*Task description*: The expected output is exactly the lines below, starting at the line with "-- ==== Sys2Proof/Certificates/Slice0/Obligations.lean" and ending at the line with "command answers -/", both included; no other line belongs in it.

Records from a dataset
=== Section Start ===

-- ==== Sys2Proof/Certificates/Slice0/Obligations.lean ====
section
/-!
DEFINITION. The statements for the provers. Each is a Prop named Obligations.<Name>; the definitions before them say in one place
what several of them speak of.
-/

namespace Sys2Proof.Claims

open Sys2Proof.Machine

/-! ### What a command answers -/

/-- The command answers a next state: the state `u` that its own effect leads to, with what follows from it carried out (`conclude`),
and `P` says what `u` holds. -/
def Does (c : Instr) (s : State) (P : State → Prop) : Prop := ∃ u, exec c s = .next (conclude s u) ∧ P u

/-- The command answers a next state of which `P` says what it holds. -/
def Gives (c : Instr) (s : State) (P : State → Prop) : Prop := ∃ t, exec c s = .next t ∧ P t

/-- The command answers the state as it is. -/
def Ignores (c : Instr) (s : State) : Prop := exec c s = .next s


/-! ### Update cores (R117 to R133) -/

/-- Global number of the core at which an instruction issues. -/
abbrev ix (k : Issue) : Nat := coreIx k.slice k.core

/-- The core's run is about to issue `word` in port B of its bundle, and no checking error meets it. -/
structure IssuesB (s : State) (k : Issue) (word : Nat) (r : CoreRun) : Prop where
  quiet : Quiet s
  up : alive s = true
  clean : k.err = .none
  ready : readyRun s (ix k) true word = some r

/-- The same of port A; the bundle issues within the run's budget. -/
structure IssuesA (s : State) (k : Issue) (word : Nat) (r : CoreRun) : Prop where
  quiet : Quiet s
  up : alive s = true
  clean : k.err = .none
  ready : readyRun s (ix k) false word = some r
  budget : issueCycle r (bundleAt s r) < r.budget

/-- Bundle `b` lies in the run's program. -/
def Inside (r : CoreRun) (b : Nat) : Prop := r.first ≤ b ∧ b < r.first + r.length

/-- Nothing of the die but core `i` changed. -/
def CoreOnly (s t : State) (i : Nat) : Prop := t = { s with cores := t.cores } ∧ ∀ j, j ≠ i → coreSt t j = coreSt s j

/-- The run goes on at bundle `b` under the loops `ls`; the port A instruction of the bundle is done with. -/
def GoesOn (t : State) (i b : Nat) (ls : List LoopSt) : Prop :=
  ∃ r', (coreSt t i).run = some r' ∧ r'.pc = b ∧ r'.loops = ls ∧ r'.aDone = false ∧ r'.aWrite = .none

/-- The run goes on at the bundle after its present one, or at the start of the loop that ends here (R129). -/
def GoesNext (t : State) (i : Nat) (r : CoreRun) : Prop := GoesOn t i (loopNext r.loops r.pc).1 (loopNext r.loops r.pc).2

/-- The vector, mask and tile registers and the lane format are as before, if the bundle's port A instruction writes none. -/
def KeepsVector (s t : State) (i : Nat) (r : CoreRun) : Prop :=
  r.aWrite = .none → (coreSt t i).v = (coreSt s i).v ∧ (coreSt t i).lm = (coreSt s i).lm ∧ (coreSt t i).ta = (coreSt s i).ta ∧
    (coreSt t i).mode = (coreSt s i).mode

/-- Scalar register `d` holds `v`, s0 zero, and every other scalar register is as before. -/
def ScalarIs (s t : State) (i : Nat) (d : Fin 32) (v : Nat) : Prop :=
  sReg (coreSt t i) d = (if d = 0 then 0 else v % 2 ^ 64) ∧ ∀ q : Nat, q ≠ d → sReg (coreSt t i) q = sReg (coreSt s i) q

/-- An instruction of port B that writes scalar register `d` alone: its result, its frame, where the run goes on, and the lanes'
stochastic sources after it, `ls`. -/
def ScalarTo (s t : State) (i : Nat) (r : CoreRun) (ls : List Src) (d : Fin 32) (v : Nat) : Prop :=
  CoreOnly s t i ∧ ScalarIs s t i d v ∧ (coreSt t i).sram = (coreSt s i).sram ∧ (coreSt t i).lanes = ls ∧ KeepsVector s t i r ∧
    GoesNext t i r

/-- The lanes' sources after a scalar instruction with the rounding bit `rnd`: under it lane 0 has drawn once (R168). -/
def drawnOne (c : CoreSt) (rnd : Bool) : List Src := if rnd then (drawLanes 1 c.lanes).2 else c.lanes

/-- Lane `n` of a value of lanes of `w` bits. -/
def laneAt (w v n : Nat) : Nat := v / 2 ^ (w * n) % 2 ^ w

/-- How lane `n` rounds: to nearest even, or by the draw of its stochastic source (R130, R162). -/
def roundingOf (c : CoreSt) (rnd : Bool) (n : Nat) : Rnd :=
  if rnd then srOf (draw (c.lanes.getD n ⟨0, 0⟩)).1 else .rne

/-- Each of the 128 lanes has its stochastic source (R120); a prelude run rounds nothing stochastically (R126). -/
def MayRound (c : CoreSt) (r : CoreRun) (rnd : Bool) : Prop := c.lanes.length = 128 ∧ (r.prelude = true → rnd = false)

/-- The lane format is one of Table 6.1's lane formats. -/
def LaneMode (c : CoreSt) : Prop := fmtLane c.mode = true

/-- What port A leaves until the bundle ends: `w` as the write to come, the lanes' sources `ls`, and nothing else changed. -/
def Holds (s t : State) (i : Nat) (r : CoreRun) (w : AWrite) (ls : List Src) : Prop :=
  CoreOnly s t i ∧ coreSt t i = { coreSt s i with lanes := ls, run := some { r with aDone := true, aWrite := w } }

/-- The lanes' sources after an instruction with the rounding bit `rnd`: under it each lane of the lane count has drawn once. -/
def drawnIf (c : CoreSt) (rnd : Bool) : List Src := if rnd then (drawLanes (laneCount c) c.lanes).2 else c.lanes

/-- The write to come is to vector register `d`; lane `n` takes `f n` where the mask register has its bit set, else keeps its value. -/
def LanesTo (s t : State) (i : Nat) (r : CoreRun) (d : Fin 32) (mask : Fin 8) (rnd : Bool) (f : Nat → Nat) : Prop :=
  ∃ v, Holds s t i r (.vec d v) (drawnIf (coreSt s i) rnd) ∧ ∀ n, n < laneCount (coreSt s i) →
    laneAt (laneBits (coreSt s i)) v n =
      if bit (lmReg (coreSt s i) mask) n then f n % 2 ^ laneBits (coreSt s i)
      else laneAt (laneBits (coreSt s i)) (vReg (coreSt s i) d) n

=== Section End ===
=== Section Start ===

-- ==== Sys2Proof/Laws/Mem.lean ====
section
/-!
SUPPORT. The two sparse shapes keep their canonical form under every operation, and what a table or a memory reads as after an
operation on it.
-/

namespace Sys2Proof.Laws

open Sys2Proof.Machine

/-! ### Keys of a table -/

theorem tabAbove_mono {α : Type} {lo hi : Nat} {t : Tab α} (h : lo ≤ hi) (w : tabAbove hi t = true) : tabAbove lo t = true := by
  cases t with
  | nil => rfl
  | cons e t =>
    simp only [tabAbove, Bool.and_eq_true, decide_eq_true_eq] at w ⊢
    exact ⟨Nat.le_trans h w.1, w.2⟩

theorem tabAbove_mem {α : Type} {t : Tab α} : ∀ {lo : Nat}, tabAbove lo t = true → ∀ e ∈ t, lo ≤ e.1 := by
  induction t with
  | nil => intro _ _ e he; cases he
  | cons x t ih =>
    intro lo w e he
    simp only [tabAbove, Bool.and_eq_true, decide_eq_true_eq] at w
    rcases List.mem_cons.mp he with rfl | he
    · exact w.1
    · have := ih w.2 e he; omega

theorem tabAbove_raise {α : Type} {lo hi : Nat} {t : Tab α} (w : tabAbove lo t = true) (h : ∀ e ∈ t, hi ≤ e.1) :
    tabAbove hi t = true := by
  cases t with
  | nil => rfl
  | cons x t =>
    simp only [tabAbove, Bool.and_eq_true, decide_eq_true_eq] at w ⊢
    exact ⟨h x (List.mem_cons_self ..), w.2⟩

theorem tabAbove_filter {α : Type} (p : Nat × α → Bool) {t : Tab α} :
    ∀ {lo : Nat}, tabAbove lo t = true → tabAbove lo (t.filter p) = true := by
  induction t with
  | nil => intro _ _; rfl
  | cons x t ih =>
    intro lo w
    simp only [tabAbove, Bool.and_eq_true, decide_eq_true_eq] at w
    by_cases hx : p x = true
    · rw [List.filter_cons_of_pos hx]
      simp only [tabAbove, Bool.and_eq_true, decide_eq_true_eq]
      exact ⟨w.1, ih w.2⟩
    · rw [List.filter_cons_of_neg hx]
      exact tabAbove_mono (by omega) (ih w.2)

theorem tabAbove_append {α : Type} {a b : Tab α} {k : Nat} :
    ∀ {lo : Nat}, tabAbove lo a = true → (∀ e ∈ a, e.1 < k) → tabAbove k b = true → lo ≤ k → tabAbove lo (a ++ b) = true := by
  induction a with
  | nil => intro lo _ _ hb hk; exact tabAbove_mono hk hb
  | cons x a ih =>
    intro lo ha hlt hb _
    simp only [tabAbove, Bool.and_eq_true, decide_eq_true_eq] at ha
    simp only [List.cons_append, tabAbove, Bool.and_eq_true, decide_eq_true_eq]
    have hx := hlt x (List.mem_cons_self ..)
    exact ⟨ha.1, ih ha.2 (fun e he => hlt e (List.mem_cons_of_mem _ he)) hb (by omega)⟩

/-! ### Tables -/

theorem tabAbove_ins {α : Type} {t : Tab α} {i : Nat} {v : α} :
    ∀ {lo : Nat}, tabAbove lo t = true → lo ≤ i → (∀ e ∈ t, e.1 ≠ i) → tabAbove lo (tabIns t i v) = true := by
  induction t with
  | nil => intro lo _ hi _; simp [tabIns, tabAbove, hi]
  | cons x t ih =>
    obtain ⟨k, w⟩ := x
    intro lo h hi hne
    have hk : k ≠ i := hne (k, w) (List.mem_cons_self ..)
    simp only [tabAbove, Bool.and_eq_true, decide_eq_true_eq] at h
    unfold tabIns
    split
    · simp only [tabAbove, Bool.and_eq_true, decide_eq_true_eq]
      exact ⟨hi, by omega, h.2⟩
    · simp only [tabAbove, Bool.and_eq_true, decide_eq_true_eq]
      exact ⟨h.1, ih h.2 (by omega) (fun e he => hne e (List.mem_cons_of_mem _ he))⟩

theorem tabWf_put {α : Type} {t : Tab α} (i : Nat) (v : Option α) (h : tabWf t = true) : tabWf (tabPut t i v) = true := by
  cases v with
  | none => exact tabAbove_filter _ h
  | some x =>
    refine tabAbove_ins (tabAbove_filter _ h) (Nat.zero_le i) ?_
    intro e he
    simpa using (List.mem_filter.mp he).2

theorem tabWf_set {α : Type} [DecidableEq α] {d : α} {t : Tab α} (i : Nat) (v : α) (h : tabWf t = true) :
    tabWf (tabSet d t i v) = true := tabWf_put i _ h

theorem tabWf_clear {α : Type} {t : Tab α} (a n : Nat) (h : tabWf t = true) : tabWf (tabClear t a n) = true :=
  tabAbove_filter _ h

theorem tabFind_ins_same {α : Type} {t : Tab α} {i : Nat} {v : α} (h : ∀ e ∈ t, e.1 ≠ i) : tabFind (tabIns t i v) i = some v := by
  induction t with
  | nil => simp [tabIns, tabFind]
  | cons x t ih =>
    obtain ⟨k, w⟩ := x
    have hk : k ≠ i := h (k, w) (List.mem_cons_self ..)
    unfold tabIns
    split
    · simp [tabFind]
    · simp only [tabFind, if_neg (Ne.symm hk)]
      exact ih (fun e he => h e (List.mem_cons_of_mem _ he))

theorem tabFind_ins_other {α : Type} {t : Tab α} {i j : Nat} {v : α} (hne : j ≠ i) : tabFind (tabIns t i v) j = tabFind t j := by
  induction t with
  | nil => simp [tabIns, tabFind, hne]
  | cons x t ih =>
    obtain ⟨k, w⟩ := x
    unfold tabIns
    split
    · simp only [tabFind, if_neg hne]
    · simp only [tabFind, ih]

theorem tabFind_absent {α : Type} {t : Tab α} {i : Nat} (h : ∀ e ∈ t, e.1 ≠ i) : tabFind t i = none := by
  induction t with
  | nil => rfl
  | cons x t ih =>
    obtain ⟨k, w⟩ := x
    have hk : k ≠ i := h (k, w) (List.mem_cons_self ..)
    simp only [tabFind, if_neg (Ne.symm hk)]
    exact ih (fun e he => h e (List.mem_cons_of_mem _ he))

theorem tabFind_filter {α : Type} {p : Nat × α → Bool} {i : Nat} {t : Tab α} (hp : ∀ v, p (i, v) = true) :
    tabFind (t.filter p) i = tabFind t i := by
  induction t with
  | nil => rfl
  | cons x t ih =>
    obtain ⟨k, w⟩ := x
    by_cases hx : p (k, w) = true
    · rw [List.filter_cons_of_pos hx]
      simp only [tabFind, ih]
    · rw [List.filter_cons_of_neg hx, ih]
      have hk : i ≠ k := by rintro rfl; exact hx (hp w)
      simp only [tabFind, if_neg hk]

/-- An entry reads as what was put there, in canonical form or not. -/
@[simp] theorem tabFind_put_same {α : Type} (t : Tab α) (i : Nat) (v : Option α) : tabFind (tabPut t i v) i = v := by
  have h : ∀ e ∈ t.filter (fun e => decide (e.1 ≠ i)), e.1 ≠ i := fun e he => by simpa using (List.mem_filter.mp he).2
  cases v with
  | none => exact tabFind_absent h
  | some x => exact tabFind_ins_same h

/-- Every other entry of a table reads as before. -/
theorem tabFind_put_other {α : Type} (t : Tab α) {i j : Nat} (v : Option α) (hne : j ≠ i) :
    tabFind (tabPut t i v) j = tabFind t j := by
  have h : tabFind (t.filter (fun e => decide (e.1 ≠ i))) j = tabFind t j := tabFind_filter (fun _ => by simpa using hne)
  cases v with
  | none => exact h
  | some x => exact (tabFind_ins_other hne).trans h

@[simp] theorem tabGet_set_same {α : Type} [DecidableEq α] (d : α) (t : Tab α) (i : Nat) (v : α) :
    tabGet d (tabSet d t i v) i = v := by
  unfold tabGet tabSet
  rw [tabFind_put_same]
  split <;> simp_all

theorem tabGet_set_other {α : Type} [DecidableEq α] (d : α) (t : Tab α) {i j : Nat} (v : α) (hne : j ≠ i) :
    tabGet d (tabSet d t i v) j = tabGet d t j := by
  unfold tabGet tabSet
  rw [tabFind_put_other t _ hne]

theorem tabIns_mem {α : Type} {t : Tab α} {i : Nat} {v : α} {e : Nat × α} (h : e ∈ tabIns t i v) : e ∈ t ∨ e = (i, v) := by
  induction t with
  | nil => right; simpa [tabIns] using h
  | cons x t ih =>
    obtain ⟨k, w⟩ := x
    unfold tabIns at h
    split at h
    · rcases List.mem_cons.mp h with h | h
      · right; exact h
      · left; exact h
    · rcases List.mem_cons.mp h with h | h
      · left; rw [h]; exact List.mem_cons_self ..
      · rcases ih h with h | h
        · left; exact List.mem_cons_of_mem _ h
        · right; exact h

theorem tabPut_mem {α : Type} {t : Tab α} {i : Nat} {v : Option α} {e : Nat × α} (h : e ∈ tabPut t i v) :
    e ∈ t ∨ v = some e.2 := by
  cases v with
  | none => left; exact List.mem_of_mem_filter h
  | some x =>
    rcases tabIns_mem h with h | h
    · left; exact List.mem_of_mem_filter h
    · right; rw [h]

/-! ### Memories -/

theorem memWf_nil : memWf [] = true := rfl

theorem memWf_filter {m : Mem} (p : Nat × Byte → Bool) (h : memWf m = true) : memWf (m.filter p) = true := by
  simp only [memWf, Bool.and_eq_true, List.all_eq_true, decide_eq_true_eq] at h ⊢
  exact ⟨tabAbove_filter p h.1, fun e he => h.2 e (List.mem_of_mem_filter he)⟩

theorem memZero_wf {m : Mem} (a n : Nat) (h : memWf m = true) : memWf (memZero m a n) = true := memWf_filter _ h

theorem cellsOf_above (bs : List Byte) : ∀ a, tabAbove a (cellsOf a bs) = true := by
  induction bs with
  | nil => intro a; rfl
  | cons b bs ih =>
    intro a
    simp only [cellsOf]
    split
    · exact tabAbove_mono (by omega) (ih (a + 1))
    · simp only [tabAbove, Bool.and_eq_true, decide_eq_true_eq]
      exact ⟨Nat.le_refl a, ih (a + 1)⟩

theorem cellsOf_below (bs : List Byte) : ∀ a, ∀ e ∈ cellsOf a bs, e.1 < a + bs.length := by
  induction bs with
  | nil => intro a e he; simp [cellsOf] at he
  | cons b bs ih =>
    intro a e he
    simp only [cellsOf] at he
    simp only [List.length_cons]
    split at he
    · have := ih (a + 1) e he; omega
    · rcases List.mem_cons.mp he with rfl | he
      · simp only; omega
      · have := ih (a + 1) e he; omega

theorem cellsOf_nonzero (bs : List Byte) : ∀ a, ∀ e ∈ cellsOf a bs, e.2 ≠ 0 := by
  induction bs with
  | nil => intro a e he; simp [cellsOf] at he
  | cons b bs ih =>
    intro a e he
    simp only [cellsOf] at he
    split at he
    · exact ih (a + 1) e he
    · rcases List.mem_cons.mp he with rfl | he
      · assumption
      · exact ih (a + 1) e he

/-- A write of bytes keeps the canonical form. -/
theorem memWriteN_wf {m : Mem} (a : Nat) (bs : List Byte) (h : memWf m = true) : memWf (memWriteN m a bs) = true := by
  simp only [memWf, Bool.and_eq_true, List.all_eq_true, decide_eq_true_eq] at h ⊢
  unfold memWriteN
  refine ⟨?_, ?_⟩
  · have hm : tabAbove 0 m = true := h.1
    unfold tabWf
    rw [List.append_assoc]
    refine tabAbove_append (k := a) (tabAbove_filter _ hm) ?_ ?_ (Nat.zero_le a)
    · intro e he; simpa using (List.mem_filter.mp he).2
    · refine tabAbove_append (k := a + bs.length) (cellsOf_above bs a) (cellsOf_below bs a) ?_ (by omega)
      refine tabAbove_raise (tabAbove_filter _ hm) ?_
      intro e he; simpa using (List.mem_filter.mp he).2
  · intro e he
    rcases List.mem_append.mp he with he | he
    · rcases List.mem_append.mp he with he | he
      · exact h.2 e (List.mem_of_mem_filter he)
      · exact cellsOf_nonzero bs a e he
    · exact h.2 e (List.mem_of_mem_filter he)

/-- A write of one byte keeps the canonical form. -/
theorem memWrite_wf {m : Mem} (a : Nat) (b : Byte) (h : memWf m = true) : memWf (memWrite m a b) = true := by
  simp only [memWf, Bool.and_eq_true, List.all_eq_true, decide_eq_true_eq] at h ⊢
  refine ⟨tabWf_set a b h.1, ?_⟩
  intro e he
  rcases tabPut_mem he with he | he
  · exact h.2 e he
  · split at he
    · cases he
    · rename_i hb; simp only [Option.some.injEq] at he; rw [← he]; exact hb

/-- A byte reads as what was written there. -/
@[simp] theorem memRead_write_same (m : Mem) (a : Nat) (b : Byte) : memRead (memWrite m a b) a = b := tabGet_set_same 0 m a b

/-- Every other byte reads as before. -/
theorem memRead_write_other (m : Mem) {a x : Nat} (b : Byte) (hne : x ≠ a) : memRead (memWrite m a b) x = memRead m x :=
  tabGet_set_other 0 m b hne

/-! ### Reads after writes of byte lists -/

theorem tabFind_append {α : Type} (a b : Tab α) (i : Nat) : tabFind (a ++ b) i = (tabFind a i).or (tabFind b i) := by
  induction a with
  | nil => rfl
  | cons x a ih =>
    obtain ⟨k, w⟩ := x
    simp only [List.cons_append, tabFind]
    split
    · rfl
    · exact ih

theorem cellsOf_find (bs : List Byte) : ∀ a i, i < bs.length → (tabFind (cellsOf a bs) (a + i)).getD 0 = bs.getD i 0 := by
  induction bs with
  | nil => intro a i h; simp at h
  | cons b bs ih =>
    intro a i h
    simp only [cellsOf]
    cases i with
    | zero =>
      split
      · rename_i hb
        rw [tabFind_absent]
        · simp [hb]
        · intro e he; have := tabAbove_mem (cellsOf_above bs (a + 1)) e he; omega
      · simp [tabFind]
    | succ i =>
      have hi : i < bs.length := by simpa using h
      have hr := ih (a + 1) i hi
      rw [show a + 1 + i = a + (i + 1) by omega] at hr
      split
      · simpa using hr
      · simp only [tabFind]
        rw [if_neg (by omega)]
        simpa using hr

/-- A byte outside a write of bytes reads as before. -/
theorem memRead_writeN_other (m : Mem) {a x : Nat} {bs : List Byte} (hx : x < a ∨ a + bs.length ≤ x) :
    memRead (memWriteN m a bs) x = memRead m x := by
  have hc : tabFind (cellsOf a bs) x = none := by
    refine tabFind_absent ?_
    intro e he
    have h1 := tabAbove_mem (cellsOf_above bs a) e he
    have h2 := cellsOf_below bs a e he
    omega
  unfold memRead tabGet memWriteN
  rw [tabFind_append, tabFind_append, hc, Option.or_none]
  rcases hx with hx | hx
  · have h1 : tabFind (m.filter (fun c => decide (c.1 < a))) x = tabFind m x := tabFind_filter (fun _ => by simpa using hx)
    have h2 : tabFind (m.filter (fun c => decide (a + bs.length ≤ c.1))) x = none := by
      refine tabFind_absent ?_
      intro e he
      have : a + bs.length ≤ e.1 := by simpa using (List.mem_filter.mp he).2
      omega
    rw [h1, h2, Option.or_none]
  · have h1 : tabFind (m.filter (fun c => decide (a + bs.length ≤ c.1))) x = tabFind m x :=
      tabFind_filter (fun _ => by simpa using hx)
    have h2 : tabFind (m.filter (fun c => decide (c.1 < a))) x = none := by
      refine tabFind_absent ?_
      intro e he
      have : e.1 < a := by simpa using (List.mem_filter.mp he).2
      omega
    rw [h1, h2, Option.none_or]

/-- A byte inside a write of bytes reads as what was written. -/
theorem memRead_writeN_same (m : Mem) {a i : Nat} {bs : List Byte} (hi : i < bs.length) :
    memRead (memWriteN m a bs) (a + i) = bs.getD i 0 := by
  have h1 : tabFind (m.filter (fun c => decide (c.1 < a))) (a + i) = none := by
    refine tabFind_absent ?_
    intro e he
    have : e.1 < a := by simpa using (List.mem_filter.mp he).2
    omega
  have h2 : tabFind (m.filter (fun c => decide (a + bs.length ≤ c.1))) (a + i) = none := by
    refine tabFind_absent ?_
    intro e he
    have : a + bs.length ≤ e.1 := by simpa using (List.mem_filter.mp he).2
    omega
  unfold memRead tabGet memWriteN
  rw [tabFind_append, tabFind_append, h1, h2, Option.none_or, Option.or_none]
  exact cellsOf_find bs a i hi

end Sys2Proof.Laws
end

=== Section End ===
=== Section Start ===

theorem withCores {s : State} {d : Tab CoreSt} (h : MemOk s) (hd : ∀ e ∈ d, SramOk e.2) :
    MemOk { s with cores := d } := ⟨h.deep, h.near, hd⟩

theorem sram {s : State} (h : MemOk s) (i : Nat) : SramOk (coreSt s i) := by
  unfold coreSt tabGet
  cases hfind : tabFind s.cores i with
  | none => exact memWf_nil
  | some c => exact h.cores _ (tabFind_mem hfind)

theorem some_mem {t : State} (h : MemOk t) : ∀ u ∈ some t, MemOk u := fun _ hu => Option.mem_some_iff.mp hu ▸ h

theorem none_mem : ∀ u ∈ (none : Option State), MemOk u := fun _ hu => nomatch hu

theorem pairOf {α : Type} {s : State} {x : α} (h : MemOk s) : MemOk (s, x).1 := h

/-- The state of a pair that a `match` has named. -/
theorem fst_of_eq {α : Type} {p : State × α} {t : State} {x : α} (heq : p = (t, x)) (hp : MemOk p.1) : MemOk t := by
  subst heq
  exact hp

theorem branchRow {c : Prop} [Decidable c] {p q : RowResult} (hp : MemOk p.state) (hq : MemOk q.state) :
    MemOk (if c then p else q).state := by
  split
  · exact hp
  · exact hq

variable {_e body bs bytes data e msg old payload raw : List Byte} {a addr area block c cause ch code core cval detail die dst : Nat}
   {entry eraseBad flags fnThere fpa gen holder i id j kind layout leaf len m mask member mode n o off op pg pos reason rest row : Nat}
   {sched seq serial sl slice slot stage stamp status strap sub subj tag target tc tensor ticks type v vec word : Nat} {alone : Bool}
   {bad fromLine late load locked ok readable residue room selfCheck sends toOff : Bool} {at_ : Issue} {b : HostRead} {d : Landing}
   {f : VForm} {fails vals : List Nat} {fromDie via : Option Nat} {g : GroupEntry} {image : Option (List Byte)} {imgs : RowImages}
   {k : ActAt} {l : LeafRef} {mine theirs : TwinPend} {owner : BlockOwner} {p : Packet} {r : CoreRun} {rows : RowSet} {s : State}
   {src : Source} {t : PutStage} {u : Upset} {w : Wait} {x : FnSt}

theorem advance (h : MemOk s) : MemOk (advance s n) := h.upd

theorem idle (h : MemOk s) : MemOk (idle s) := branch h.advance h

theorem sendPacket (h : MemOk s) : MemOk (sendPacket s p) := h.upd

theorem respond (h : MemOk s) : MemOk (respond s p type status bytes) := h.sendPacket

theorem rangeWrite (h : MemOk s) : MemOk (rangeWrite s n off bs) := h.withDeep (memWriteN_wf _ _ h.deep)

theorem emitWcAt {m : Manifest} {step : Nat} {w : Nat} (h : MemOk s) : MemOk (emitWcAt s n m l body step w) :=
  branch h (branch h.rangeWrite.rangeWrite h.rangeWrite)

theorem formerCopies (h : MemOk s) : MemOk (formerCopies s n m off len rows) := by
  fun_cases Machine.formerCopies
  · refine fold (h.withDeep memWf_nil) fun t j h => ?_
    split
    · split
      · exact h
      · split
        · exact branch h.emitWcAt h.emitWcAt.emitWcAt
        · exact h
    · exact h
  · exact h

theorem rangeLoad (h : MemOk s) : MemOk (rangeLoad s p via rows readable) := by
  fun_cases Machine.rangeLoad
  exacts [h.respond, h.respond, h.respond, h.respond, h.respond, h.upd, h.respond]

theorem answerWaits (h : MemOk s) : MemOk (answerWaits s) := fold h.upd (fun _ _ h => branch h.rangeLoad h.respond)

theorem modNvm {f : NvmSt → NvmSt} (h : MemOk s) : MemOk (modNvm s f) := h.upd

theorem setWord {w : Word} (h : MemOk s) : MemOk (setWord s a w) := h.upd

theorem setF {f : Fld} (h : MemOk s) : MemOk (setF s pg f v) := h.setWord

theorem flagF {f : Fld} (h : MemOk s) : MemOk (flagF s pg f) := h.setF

=== Section End ===

*Answer for this exercise*:
-- ==== Sys2Proof/Certificates/Slice0/Obligations.lean ====
section
/-!
DEFINITION. The statements for the provers. Each is a Prop named Obligations.<Name>; the definitions before them say in one place
what several of them speak of.
-/

namespace Sys2Proof.Claims

open Sys2Proof.Machine

/-! ### What a command answers -/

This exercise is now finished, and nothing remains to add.